The fact that the appellant had sole responsibility for Sherwin Spain (date of birth 30 July 1997)(AB297), now an adult, was not the current issue, but whether family life rights were being exercised.


Sherwin, although 21 and no longer a child, has a statement of SEN until May 2015, lives at home, functions of the level of a child or very young teenager according to an ISW report dated 1 December 2018, it is arguable that the Judge’s finding on the exercise of family life rights was flawed.


Given the history of this matter, if an error of law is established it plainly would be desirable for this matter to be dealt with in the Upper Tribunal,


Ground 2 and the fear of violence are not errors of law by the Judge.


The Hearing


5. (a) The appellant was present but was not represented. I discussed her application for permission to appeal and the grant of permission to appeal with her. The appellant told me that the Judge had failed to properly consider article 8 family life. She told me that the Judge gave inadequate reasons for dismissing the independent social work report. The appellant told me that if the Judge had paid full attention to the independent social work report he would have come to the conclusion that article 8 family life exists because of her son’s continuing dependency upon the appellant. She told me that the Judge’s findings between 49 and 54 flawed


(b) The appellant told me that the Judge’s proportionality assessment was inadequate and that although the Judge gives consideration to article 8 private life, the Judge does not adequately explain his conclusion that the appellant’s established article 8 private life is outweighed by the public interest in immigration control.

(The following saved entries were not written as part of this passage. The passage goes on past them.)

-- ==== Sys2Proof/Config.lean ====
section
/-! DEFINITION. The fixed sizes the manual gives the TW416. The manual leaves no value of this device
to the implementation or to chance, so there is no free value here. -/

namespace Sys2Proof.Config

/-- The trigger table has 64 entries, numbered 0 to 63 (R69). -/
def tableSize : Nat := 64

/-- A notice queue holds at most 16 notices (R116). -/
def queueDepth : Nat := 16

/-- A wait list holds at most three ports (R162). -/
def waitDepth : Nat := 3

/-- The longest request frame, BOOK, is 16 bytes (section 11.2). -/
def longestFrame : Nat := 16

/-- The clock count of a sample frame in reception stops at 33 (R5). -/
def clockCountStop : Nat := 33

/-- The clock count of a sample frame that is not rejected for its length (R6). -/
def frameClocks : Nat := 32

/-- The start time: reset ends 50 µs after RESET_N is found high again (R199). -/
def startTime : Nat := 50

/-- The stale timeout, in µs, that the stale timer is restarted with when reset ends (R11). -/
def resetStaleTimeout : Nat := 500

/-- The magnitude of a displacement, in 1/256 count, from which a step is ambiguous (R38). -/
def ambiguityLimit : Nat := 8388352

end Sys2Proof.Config
end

(c) The appellant told me that she feels that she has been unfairly treated by the respondent and spoke about the history of applications, blaming the respondent for delay in consider the case.


6. For the respondent, Ms Aboni told me that the decision does not contain errors of law. She told me that the Judge’s proportionality assessment is properly carried out. She told me that the Judge concluded that article 8 family life is not established and gives adequate reasons for doing so. Mrs Aboni told me that the Judge took account of the appellant’s sons needs at secondary school, but said that those needs were in the past. She told me that the Judge gives adequate reasons for finding that the appellant’s son is now an independent adult. Mrs Aboni urged me to dismiss the appeal and allow the decision to stand.


Analysis


7. The appellant entered the UK as a visitor on 16 January 2002. The appellant was then granted leave to remain as a student, which expired on 24 July 2009. The appellant’s son entered the UK as a visitor on 29 October 2002 when he was five years old. He was granted leave to remain as the appellant’s dependent. On 30 May 2014 the appellant applied for leave to remain on article 8 grounds. That application was refused & the appellant did not have the right to appeal the decision.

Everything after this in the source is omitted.